43Tesseracts
43Tesseracts

Reputation: 4937

Optimizing a slow django queryset from a large and growing dataset

I have a page that loads way too slow. Somehow I need to improve the way it's data is queried (caching? partial load/pages? etc.)

Note I am a django noob and haven't quite wrapped my head around model.Manager and and models.query.QuerySet so if this setup looks awkward....

Currently, the page is taking about 18 seconds to load the queryset, and it currently only has about 500 records.

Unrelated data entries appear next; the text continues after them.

/-- Fabric: every form accepted, an object of another space, a group that the context does not own, a store before a release, a region
entry that must wait, an own store to the same place, and a deferred page during a commit. -/
theorem witness_FabricIssue :
    let f : FormE := fE 4 8 8 0 0 4 0 10 0
    let lanesOf (t : View) (g : FormE) (k : AccKind) (red : Bool) (p : List FabLane → Bool) : Bool := match t.fabricLanes g k red 4 (t.offsE g) with
      | .ok ls => p ls
      | .error _ => false
    let behind (w : Warp) : Warp := { w with buf := [.store (storeAt (.phys 0))] }
    let fenced (w : Warp) : Warp := { w with fence := some pend }
    let push (g : FormE) (w : Warp → Warp) (d : State → State) (p : View → Bool) : Bool := meets (.collpush g) (stand (.collpush g) w id d) (fun _ t => p t)
    push f id (group id) (fun t => lanesOf t f .write true (fun ls => okE (t.groupsOwned ls)) && free t) = true ∧
    push f id id (fun t => lanesOf t f .write true (fun ls => !okE (t.groupsOwned ls))) = true ∧
    push { f with ord := 2 } behind (group id) (fun t => lanesOf t f .write true (fun ls => okE (t.groupsOwned ls)) && !t.drained) = true ∧
    push f fenced (group id) (fun t => lanesOf t f .write true (fun ls => okE (t.groupsOwned ls)) && !t.mayEnter) = true ∧
    push (fE 4 8 5 0 0 4 0 10 0) id id (fun t => !okE (t.fabricLanes (fE 4 8 5 0 0 4 0 10 0) .write true 4 (t.offsE (fE 4 8 5 0 0 4 0 10 0)))) = true ∧
    push { f with sub := 1, typ := 0 } id (group id) (fun t => match t.fabricLanes { f with sub := 1, typ := 0 } .write true 256 ((t.offsE f).take 1) with
      | .ok ls => okE (t.groupsOwned ls)
      | .error _ => false) = true ∧
    (let g : FormE := fE 4 8 7 0 0 0 0 11 0
     let st (h : FormE) (w : Warp → Warp) (p : View → Bool) : Bool := meets (.netst h) (stand (.netst h) w id id) (fun _ t => p t)
     let ld (h : FormE) (w : Warp → Warp) (p : View → Bool) : Bool := meets (.netld h) (stand (.netld h) w id id) (fun _ t => p t)
     let sc : FormE := { g with ord := 4, sco := 4 }
     st g id (fun t => lanesOf t g .write false (fun ls => !t.fabBusy ls 4) && free t) && st sc behind (fun t => wideScope sc.sco && !t.drained) &&
       st g (fun w => { w with buf := [.store (storeAt (.mem { Via.plain with loop := true } 0))] }) (fun t => lanesOf t g .write false (fun ls => t.fabBusy ls 4)) &&
       st (fE 4 8 5 0 0 0 0 11 0) id (fun t => !okE (t.fabricLanes (fE 4 8 5 0 0 0 0 11 0) .write false 4 (t.offsE g))) &&
       ld g id (fun t => lanesOf t g .read false (fun ls => !t.fabBusy ls 4)) && ld sc behind (fun t => wideScope sc.sco && !t.drained) &&
       meets (.netld g) (stand (.netld g) id (fun b => { b with commit := some closing }) (memAt 0x10008 (leBytes 8 (2 ^ 47 + 0x117))))
         (fun _ t => lanesOf t g .read false (fun ls => t.blk.commit.isSome && ls.any FabLane.dfr)) &&
       ld (fE 4 8 5 0 0 0 0 11 0) id (fun t => !okE (t.fabricLanes (fE 4 8 5 0 0 0 0 11 0) .read false 4 (t.offsE g)))) = true ∧
    (let g : FormE := fE 4 8 8 0 0 4 0 11 0
     let pl (w : Warp → Warp) (d : State → State) (p : View → Bool) : Bool := meets (.collpull g) (stand (.collpull g) w id d) (fun _ t => p t)
     pl id (group id) (fun t => lanesOf t g .read true (fun ls => okE (t.groupsOwned ls)) && t.w.fence.isNone) &&
       pl fenced (group id) (fun t => lanesOf t g .read true (fun ls => okE (t.groupsOwned ls)) && t.w.fence.isSome) &&
       meets (.collpull { g with sub := 1 }) (stand (.collpull { g with sub := 1 }) id id (group id)) (fun _ t => lanesOf t g .read true (fun ls => okE (t.groupsOwned ls)) && t.w.fence.isNone) &&
       pl id id (fun t => lanesOf t g .read true (fun ls => !okE (t.groupsOwned ls)))) = true := by decide +kernel

def request (kind : ReqKind) (since : Word64) : FabricReq := { ident := 3, core := 0, warp := 0, saved := none, home := 1, kind := kind, drain := none, since := since, begun := false, src := none }
def groupRec (exp : Nat) : List Byte := leBytes 8 3 ++ leBytes 8 1 ++ leBytes 2 exp ++ leBytes 2 2 ++ leBytes 4 0 ++ leBytes 4 0 ++ leBytes 4 1024 ++ leBytes 8 0x100000 ++ leBytes 8 0x110000 ++ leBytes 16 0
theorem witness_FabricControl :
    (let i : Instr := .collwait (fH 5 0 0 0)
     runs i && meets i (stand i id id (fun s => { s with requests := [request .push 0] })) (fun s t => s.requests.any (fun r => r.isOf t.core t.w.num && r.kind.counted)) &&
       meetsW i (fun w => { w with pushes := [aDrain 1] }) (fun t => t.w.pushes.any (fun p => p.drain.isSome))) = true ∧
    (let i : Instr := .collwaitStat (fH 5 4 6 1)
     meetsW i (regs [(4, 0x100008)]) (fun t => (t.w.rs 4).toNat % 16 != 0) &&
       [leBytes 8 (1 + 2 ^ 32 * 7), leBytes 8 (1 + 2 ^ 32 * 8), leBytes 8 0].all (fun x => meets i (stand i (regs [(4, 0x100000), (6, 7)]) id (memAt 0x100008 x)) (fun _ t => okRead (t.readVa 0x100000 16) (fun bs => bs.drop 8 == x))) &&
       meetsW i (regs [(4, 2 ^ 45)]) (fun t => faultRead (t.readVa (2 ^ 45) 16)) &&
       meetsW i (fun w => { regs [(4, 0x100000)] w with fence := some pend }) (fun t => waitRead (t.readVa 0x100000 16))) = true ∧
    (let i : Instr := .collgrp (fH 0 4 0 0)
     let go (exp : Nat) (p : State → List Byte → Bool) (d : State → State) := meets i (stand i (regs [(4, 0x100000)]) id (fun s => d (memAt 0x100000 (groupRec exp) s))) (fun s t => okRead (t.readVa 0x100000 64) (p s))
     meetsW i (regs [(4, 0x100020)]) (fun t => (t.w.rs 4).toNat % 64 != 0) && go 4097 (fun _ bs => (GroupEntry.ofRecord 0 0 bs).isNone) id &&
       go 4096 (fun s bs => (GroupEntry.ofRecord 0 0 bs).isSome && !s.groupForeign 0 0) id &&
       go 1 (fun s bs => (GroupEntry.ofRecord 0 0 bs).isSome && s.groupForeign 0 0) (fun s => { s with groups := [{ entry0 5 1 false with ctx := 1 }] })) = true ∧
    meets (.collgrpClr (fH 0 0 0 0x100)) (stand (.collgrpClr (fH 0 0 0 0x100)) id id (fun s => { s with groups := [{ entry0 5 1 false with ctx := 1 }] })) (fun s _ => s.groupForeign 0 0) = true ∧
    runs (.collgrpClr (fH 0 0 0 0x100)) = true ∧
    (let s := withD (group id)
     s.homeEntry 0 = some (entry0 5 1 false) ∧ (entry0 5 2 false).retired = [] ∧ s.heldContribs = [] ∧ s.homeEntry 1 = none) := by decide +kernel
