-- ==== Sys2Proof/Machine/Adapter.lean ====
section
/-!
DEFINITION. The host adapter: the document's three library functions over the commands (section 3 of
45_commands.md). A call is a job of the host that goes on one host action at a time: check and offer, WAIT and read
STATUS, RDOUT. The engine and rst_n go on meanwhile (DESIGN CHOICE, log 10).
-/

namespace Sys2Proof.Machine

/-- Some element is no byte (R240, ByteRangeError). -/
def outOfRange (xs : List Int) : Bool := xs.any fun x => decide (x < 0) || decide (255 < x)

/-- `vec128` of a list of byte values, the first most significant (R55). -/
def vec128List (xs : List Int) : Quad :=
  xs.foldl (fun acc x => (acc <<< 8) ||| BitVec.ofInt 128 x) 0#128

/-- `LEN = min(n, 31)` (R74, R240). -/
def lenField (n : Nat) : BitVec 5 := BitVec.ofNat 5 (min n 31)

/-- The 44 words of eleven round keys, in index order (R146). -/
def wordsOfKeys (ks : List Quad) : List Word :=
  ks.flatMap fun k => [k.extractLsb' 96 32, k.extractLsb' 64 32, k.extractLsb' 32 32, k.extractLsb' 0 32]

/-- Eleven round keys are an expansion: every word from 4 on follows R144 or R145. -/
def isExpansion (ks : List Quad) : Bool :=
  decide (ks.length = 11) &&
    (List.range 40).all fun j =>
      let w (i : Nat) : Word := (wordsOfKeys ks).getD i 0#32
      w (j + 4) == w j ^^^ keyTemp (j + 4) (w (j + 3))

/-- Round key 0 of a RoundKeys value that `expandKey` can have made (R242, U21; DEDUCED, log 20). -/
def keyOfRoundKeys : RoundKeys → Option Quad
  | .keys ks => if isExpansion ks then ks.head? else none
  | .handle k => some k

/-- The byte sequence a call checks and sends. -/
def callBytes : AdapterCall → List Int
  | .expandKey key => key
  | .encryptBlock pt _ => pt
  | .decryptBlock ct _ => ct

/-- The command a call sends (R241 to R243), with a LEN. -/
def callCommand : AdapterCall → BitVec 5 → Instr
  | .expandKey _ => .keyexp
  | .encryptBlock _ _ => .enc
  | .decryptBlock _ _ => .dec

/-- The round keys a block call is given (R242, R243). -/
def callRoundKeys : AdapterCall → Option RoundKeys
  | .expandKey _ => none
  | .encryptBlock _ rks => some rks
  | .decryptBlock _ rks => some rks

/-- The call goes on to a stage. -/
def toStage (c : AdapterCall) (g : Stage) (s : State) : State := { s with job := some ⟨c, g⟩ }

/-- The call returns: a full result or one error (R244). -/
def returnCall (r : CallResult) (s : State) : State := record (.callResult r) { s with job := none }

/-- `loaded = k` (R241, R242). -/
def setLoaded (k : Quad) (s : State) : State := { s with loaded := some k }

/-- `submit`'s offer of the call's own command (R240): LEN = min(n, 31), the operand 0 unless n = 16. -/
def offerCommand (c : AdapterCall) (s : State) : State :=
  let xs := callBytes c
  toStage c .running (driveCommand (encode (callCommand c (lenField xs.length)))
    (if xs.length = 16 then vec128List xs else 0#128) s)

/-- A block call's `submit(KEYEXP, k)` (R242). -/
def offerKey (c : AdapterCall) (k : Quad) (s : State) : State :=
  toStage c (.loading k) (driveCommand (encode (.keyexp 16#5)) k s)

/-- expandKey's `RKRD r` (R241), with the round keys read so far. -/
def offerRoundKeyRead (c : AdapterCall) (r : Nat) (got : List Quad) (s : State) : State :=
  toStage c (.reading r got) (driveCommand (encode (.rkrd (BitVec.ofNat 5 r))) 0#128 s)

/-- A call's first action: the range check, then, for a block call, the length check and the key, then an offer (R240,
R242). -/
def startCall (c : AdapterCall) (s : State) : Result :=
  if outOfRange (callBytes c) then .next (returnCall (.error (errCode .byteRange)) s)
  else
    match callRoundKeys c with
    | none => .next (offerCommand c s)
    | some rks =>
      if (callBytes c).length ≠ 16 then .next (offerCommand c s)
      else
        match keyOfRoundKeys rks with
        | none => .refused .foreignRoundKeys
        | some k => if s.loaded = some k then .next (offerCommand c s) else .next (offerKey c k s)

/-- After the call's own command: return its error, or go on (R241, R242). A block call returns the bytes of DOUT;
expandKey records the key and reads the round keys back, or returns a handle without RKRD. -/
def commandDone (c : AdapterCall) (s : State) : Result :=
  if s.err ≠ 0#4 then .next (returnCall (.error s.err) s)
  else
    match callRoundKeys c with
    | some _ => mapNext (fun p => returnCall (.block (byteList (bytes16 p.2))) p.1) (readDout s)
    | none =>
      let k := vec128List (callBytes c)
      if s.hasRkrd then .next (offerRoundKeyRead c 0 [] (setLoaded k s))
      else .next (returnCall (.roundKeys (.handle k)) (setLoaded k s))

/-- After `RKRD r`: RDOUT, and on to round key r + 1 or the return of all eleven (R241). -/
def roundKeyDone (c : AdapterCall) (r : Nat) (got : List Quad) (s : State) : Result :=
  mapNext (fun p =>
    if r < 10 then offerRoundKeyRead c (r + 1) (got ++ [p.2]) p.1
    else returnCall (.roundKeys (.keys (got ++ [p.2]))) p.1) (readDout s)

/-- One action of the call in flight. -/
def jobStep (j : Job) (s : State) : Result :=
  match j.stage with
  | .start => startCall j.call s
  | .loading k => .next (offerCommand j.call (setLoaded k s))
  | .running => commandDone j.call s
  | .reading r got => roundKeyDone j.call r got s

/-- The call can go on: it needs a free port and reset released to offer its first command, and waits for the command it
has offered to be accepted and completed (WAIT, R240). An out-of-range input needs neither. That a call waits for the
release of reset is a DESIGN CHOICE, log 10. -/
def jobEnabled (j : Job) (s : State) : Bool :=
  match j.stage with
  | .start => outOfRange (callBytes j.call) || (s.rstN && !s.cmdValid)
  | .loading _ => !s.cmdValid && !s.busy
  | .running => !s.cmdValid && !s.busy
  | .reading _ _ => !s.cmdValid && !s.busy

/-- The call in flight has offered a command. -/
def callIssued (s : State) : Bool :=
  match s.job with
  | none => false
  | some ⟨_, .start⟩ => false
  | some ⟨_, .loading _⟩ => true
  | some ⟨_, .running⟩ => true
  | some ⟨_, .reading _ _⟩ => true

/-- Reset abandons a call that has offered a command, with its offer: no result is returned (R292: "no partial results"
across reset; DESIGN CHOICE, log 10). -/
def abandonCall (s : State) : State :=
  if callIssued s then { s with job := none, cmdValid := false } else s

end Sys2Proof.Machine
end

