@[simp] theorem nextRound_rstN (b : Block) (r : BitVec 4) (s : State) : (nextRound b r s).rstN = s.rstN := rfl
@[simp] theorem nextRound_cmdValid (b : Block) (r : BitVec 4) (s : State) : (nextRound b r s).cmdValid = s.cmdValid := rfl
@[simp] theorem nextRound_cmd (b : Block) (r : BitVec 4) (s : State) : (nextRound b r s).cmd = s.cmd := rfl
@[simp] theorem nextRound_operand (b : Block) (r : BitVec 4) (s : State) : (nextRound b r s).operand = s.operand := rfl
@[simp] theorem nextRound_st (b : Block) (r : BitVec 4) (s : State) : (nextRound b r s).st = b := rfl
@[simp] theorem nextRound_rk (b : Block) (r : BitVec 4) (s : State) : (nextRound b r s).rk = s.rk := rfl
@[simp] theorem nextRound_keyValid (b : Block) (r : BitVec 4) (s : State) : (nextRound b r s).keyValid = s.keyValid := rfl
@[simp] theorem nextRound_busy (b : Block) (r : BitVec 4) (s : State) : (nextRound b r s).busy = s.busy := rfl
@[simp] theorem nextRound_phase (b : Block) (r : BitVec 4) (s : State) : (nextRound b r s).phase = s.phase := rfl
@[simp] theorem nextRound_dout (b : Block) (r : BitVec 4) (s : State) : (nextRound b r s).dout = s.dout := rfl
@[simp] theorem nextRound_doutValid (b : Block) (r : BitVec 4) (s : State) : (nextRound b r s).doutValid = s.doutValid := rfl
@[simp] theorem nextRound_err (b : Block) (r : BitVec 4) (s : State) : (nextRound b r s).err = s.err := rfl
@[simp] theorem nextRound_round (b : Block) (r : BitVec 4) (s : State) : (nextRound b r s).round = r := rfl
@[simp] theorem nextRound_widx (b : Block) (r : BitVec 4) (s : State) : (nextRound b r s).widx = s.widx := rfl
@[simp] theorem nextRound_hasRkrd (b : Block) (r : BitVec 4) (s : State) : (nextRound b r s).hasRkrd = s.hasRkrd := rfl
@[simp] theorem nextRound_loaded (b : Block) (r : BitVec 4) (s : State) : (nextRound b r s).loaded = s.loaded := rfl
@[simp] theorem nextRound_script (b : Block) (r : BitVec 4) (s : State) : (nextRound b r s).script = s.script := rfl
@[simp] theorem nextRound_job (b : Block) (r : BitVec 4) (s : State) : (nextRound b r s).job = s.job := rfl
@[simp] theorem nextRound_resetPlan (b : Block) (r : BitVec 4) (s : State) : (nextRound b r s).resetPlan = s.resetPlan := rfl
@[simp] theorem nextRound_schedule (b : Block) (r : BitVec 4) (s : State) : (nextRound b r s).schedule = s.schedule := rfl
@[simp] theorem nextRound_reads (b : Block) (r : BitVec 4) (s : State) : (nextRound b r s).reads = s.reads := rfl
@[simp] theorem nextRound_draws (b : Block) (r : BitVec 4) (s : State) : (nextRound b r s).draws = s.draws := rfl

@[simp] theorem finishCipher_rstN (b : Block) (s : State) : (finishCipher b s).rstN = s.rstN := rfl
@[simp] theorem finishCipher_cmdValid (b : Block) (s : State) : (finishCipher b s).cmdValid = s.cmdValid := rfl
@[simp] theorem finishCipher_cmd (b : Block) (s : State) : (finishCipher b s).cmd = s.cmd := rfl
@[simp] theorem finishCipher_operand (b : Block) (s : State) : (finishCipher b s).operand = s.operand := rfl
@[simp] theorem finishCipher_st (b : Block) (s : State) : (finishCipher b s).st = b := rfl
@[simp] theorem finishCipher_rk (b : Block) (s : State) : (finishCipher b s).rk = s.rk := rfl
@[simp] theorem finishCipher_keyValid (b : Block) (s : State) : (finishCipher b s).keyValid = s.keyValid := rfl
@[simp] theorem finishCipher_busy (b : Block) (s : State) : (finishCipher b s).busy = false := rfl
@[simp] theorem finishCipher_phase (b : Block) (s : State) : (finishCipher b s).phase = .idle := rfl
@[simp] theorem finishCipher_dout (b : Block) (s : State) : (finishCipher b s).dout = some (vec128 b) := rfl
@[simp] theorem finishCipher_doutValid (b : Block) (s : State) : (finishCipher b s).doutValid = true := rfl
@[simp] theorem finishCipher_err (b : Block) (s : State) : (finishCipher b s).err = 0#4 := rfl
@[simp] theorem finishCipher_round (b : Block) (s : State) : (finishCipher b s).round = s.round := rfl
@[simp] theorem finishCipher_widx (b : Block) (s : State) : (finishCipher b s).widx = s.widx := rfl
@[simp] theorem finishCipher_hasRkrd (b : Block) (s : State) : (finishCipher b s).hasRkrd = s.hasRkrd := rfl
@[simp] theorem finishCipher_loaded (b : Block) (s : State) : (finishCipher b s).loaded = s.loaded := rfl
@[simp] theorem finishCipher_script (b : Block) (s : State) : (finishCipher b s).script = s.script := rfl
@[simp] theorem finishCipher_job (b : Block) (s : State) : (finishCipher b s).job = s.job := rfl
@[simp] theorem finishCipher_resetPlan (b : Block) (s : State) : (finishCipher b s).resetPlan = s.resetPlan := rfl
@[simp] theorem finishCipher_schedule (b : Block) (s : State) : (finishCipher b s).schedule = s.schedule := rfl
@[simp] theorem finishCipher_reads (b : Block) (s : State) : (finishCipher b s).reads = s.reads := rfl
@[simp] theorem finishCipher_draws (b : Block) (s : State) : (finishCipher b s).draws = s.draws := rfl
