/-- Fermat: eight squarings, the power 256, give the byte back. -/
theorem iterate_gfsquare_eight (a : Byte) : gfsquare^[8] a = a :=
  additive_ext (g := id) (iterate_gfsquare_xor 8) (fun _ _ => rfl) (by decide +kernel) a

/-- The power `2 ^ (n + 1) - 2` of a byte. -/
def fermatPower (a : Byte) : Nat → Byte
  | 0 => 1#8
  | n + 1 => gfsquare (gfmul a (fermatPower a n))

theorem gfmul_gfmul_fermatPower (a : Byte) (n : Nat) :
    gfmul a (gfmul a (fermatPower a n)) = gfsquare^[n + 1] a := by
  induction n with
  | zero => rw [fermatPower, gfmul_one]; rfl
  | succ n ih =>
    calc gfmul a (gfmul a (fermatPower a (n + 1)))
        = gfmul (gfsquare a) (gfsquare (gfmul a (fermatPower a n))) := gfmul_assoc ..
      _ = gfsquare^[n + 2] a := by rw [← gfsquare_gfmul, ih, ← Function.iterate_succ_apply' gfsquare]

/-- Only 0 and 1 are their own squares: with the reduction by 0x11B the bytes are not a product of two rings. -/
theorem eq_zero_or_one_of_gfsquare_eq : ∀ a : Byte, gfsquare a = a → a = 0#8 ∨ a = 1#8 := by
  decide +kernel

/-- The power 254 inverts: the power 255 is its own square, and were it 0, so would the byte be, its own power 256. -/
theorem gfmul_fermatPower {a : Byte} (ha : a ≠ 0#8) : gfmul a (fermatPower a 7) = 1#8 := by
  have fixes : gfmul a (gfmul a (fermatPower a 7)) = a :=
    (gfmul_gfmul_fermatPower a 7).trans (iterate_gfsquare_eight a)
  generalize fermatPower a 7 = p at fixes ⊢
  have idempotent : gfsquare (gfmul a p) = gfmul a p :=
    calc gfsquare (gfmul a p) = gfmul (gfmul a (gfmul a p)) p := by
          rw [gfsquare, gfmul_assoc, gfmul_comm (gfmul a p) a]
      _ = gfmul a p := by rw [fixes]
  refine (eq_zero_or_one_of_gfsquare_eq _ idempotent).resolve_left fun zero => ha ?_
  calc a = gfmul a (gfmul a p) := fixes.symm
    _ = 0#8 := by rw [zero]; rfl

theorem gfmul_inverse_unique {a b b' : Byte} (h : gfmul a b = 1#8) (h' : gfmul a b' = 1#8) : b' = b :=
  calc b' = gfmul b' (gfmul a b) := by rw [h, gfmul_one]
    _ = gfmul (gfmul a b') b := by rw [gfmul_assoc, gfmul_comm b' a]
    _ = b := by rw [h', one_gfmul]

end Sys2Proof.Machine

open Sys2Proof Sys2Proof.Machine

/-- Settles O28, law by law; the inverse is the power 254. -/
theorem gfmulIsFieldMultiplication : Obligations.GfmulIsFieldMultiplication :=
  ⟨gfmul_comm, gfmul_assoc, gfmul_xor_right, fun a => ⟨gfmul_two a, gfmul_three a⟩,
    fun a ha => ⟨fermatPower a 7, gfmul_fermatPower ha, fun _ => gfmul_inverse_unique (gfmul_fermatPower ha)⟩⟩
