-- ==== Sys2Proof/Config.lean ====
section
/-! DEFINITION. What one implementation fixes and the free values: opaque constants, so that no proof can
see what they are and every claim holds whatever they are (assumption log 2 and 3). -/

namespace Sys2Proof.Config

/-- SHAKE256 (FIPS 202), `n` output bytes. The manual uses it by name only; log 2. -/
opaque shake256 : List Byte → Nat → List Byte

/-- The AES-256-GCM tag (FIPS 197, SP 800-38D), 16 bytes, of key, IV, additional data, plaintext; log 2. -/
opaque gcmTag : List Byte → List Byte → List Byte → List Byte → List Byte

/-- The AES-256-GCM key stream byte `i` under key and IV: ciphertext is plaintext xor stream; log 2. -/
opaque gcmStream : List Byte → List Byte → Nat → Byte

/-- ML-DSA-65 signature check (FIPS 204): public key, message, signature; log 2. -/
opaque dsaVerify : List Byte → List Byte → List Byte → Bool

/-- ML-DSA-65 signature of a message under the key pair derived from a seed, 3,309 bytes; log 2. -/
opaque dsaSign : List Byte → List Byte → List Byte

/-- ML-DSA-65 public key of a seed, 1,952 bytes; log 2. -/
opaque dsaPublic : List Byte → List Byte

/-- ML-KEM-768 encapsulation key of a seed (FIPS 203), 1,184 bytes; log 2. -/
opaque kemPublic : List Byte → List Byte

/-- ML-KEM-768 ciphertext of an encapsulation to a key with given randomness, 1,088 bytes; log 2. -/
opaque kemCipher : List Byte → List Byte → List Byte

/-- ML-KEM-768 shared secret of an encapsulation to a key with given randomness; log 2. -/
opaque kemShared : List Byte → List Byte → List Byte

/-- ML-KEM-768 decapsulation: seed, ciphertext; log 2. -/
opaque kemDecaps : List Byte → List Byte → List Byte

/-- 32 bytes drawn from the entropy source of a hub at draw number `n` (R441): a free value; log 3. -/
opaque random32 : Nat → List Byte

/-- A 32-bit free value, number `n`: what an undefined accumulator element or an unspecified read holds; log 3. -/
opaque freeWord : Nat → BitVec 32

/-- A free byte, number `n` (R195, R233); log 3. -/
opaque freeByte : Nat → Byte

/-- A free choice, number `n`; log 3. -/
opaque freeBool : Nat → Bool

/-- The images of the shipped function tables, slots 0 to 7 (R123): header words 0 to 15 and then the
segment words. The manual delivers them as a data file, not in its text; log 4. -/
opaque shippedTable : Nat → Nat → BitVec 32

/-- The vendor firmware public key in the boot ROM (R440); log 2. -/
opaque vendorFwKey : List Byte

/-- The vendor device-CA public key in the boot ROM (R440); log 2. -/
opaque vendorCaKey : List Byte

/-- The boot ROM version, 4 bytes (R445); log 2. -/
opaque romVersion : List Byte

/-- The device-unique secret of R439, a fuse value; log 2. -/
opaque uds : List Byte

/-- SerialNumber, at most 32 characters, a fuse value (R437); log 2. -/
opaque serial : List Byte

/-- The device certificate of R440, 3,309 bytes; log 2. -/
opaque deviceCert : List Byte

/-- MgmtMac, 48 bits, a fuse value (R437); log 2. -/
opaque mac : BitVec 48

/-- DieStepping of a die code, a fuse value (R437); log 2. -/
opaque dieStepping : Nat → BitVec 8

/-- The two physical core numbers disabled on a compute die, fuse values (R22); log 2. -/
opaque disabledCores : Nat → List Nat

/-- Is the older module with a device number an S1, rather than an S2? A fact of the system that no object of the device gives; log 78. -/
opaque memberS1 : Nat → Bool

/-- FirmwareVersion, which the running firmware supplies, by its measurement (R437); log 2. -/
opaque fwVersion : List Byte → List Byte

end Sys2Proof.Config
end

There will be on average about 100 new records a day.

Network stats

The database is Postgresql

The slow view:

def approvals(request):
    ...
    approved_submissions = QuestSubmission.objects.all_approved()
    ...

The slow queryset:

class QuestSubmissionQuerySet(models.query.QuerySet):
    ...

    def approved(self):
        return self.filter(is_approved=True)

    def completed(self):
         return self.filter(is_completed=True).order_by('-time_completed')

    ...

class QuestSubmissionManager(models.Manager):
    def get_queryset(self):
        return QuestSubmissionQuerySet(self.model, using=self._db)

    def all_approved(self, user=None):
        return self.get_queryset().approved().completed()

    ...

Resulting SQL from QuestSubmission.objects.all_approved():

'SELECT "quest_manager_questsubmission"."id", "quest_manager_questsubmission"."quest_id", "quest_manager_questsubmission"."user_id", "quest_manager_questsubmission"."ordinal", "quest_manager_questsubmission"."is_completed", "quest_manager_questsubmission"."time_completed", "quest_manager_questsubmission"."is_approved", "quest_manager_questsubmission"."time_approved", "quest_manager_questsubmission"."timestamp", "quest_manager_questsubmission"."updated", "quest_manager_questsubmission"."game_lab_transfer" FROM "quest_manager_questsubmission" WHERE ("quest_manager_questsubmission"."is_approved" = True AND "quest_manager_questsubmission"."is_completed" = True) ORDER BY "quest_manager_questsubmission"."time_completed" DESC'

The slow model:

class QuestSubmission(models.Model):
    quest = models.ForeignKey(Quest)
    user = models.ForeignKey(settings.AUTH_USER_MODEL, related_name="quest_submission_user")
    ordinal = models.PositiveIntegerField(default = 1, help_text = 'indicating submissions beyond the first for repeatable quests')
    is_completed = models.BooleanField(default=False)
    time_completed = models.DateTimeField(null=True, blank=True)
    is_approved = models.BooleanField(default=False)
    time_approved = models.DateTimeField(null=True, blank=True)
    timestamp = models.DateTimeField(auto_now=True, auto_now_add=False)
    updated = models.DateTimeField(auto_now=False, auto_now_add=True)
    game_lab_transfer = models.BooleanField(default = False, help_text = 'XP not counted')

    class Meta:
        ordering = ["time_approved", "time_completed"]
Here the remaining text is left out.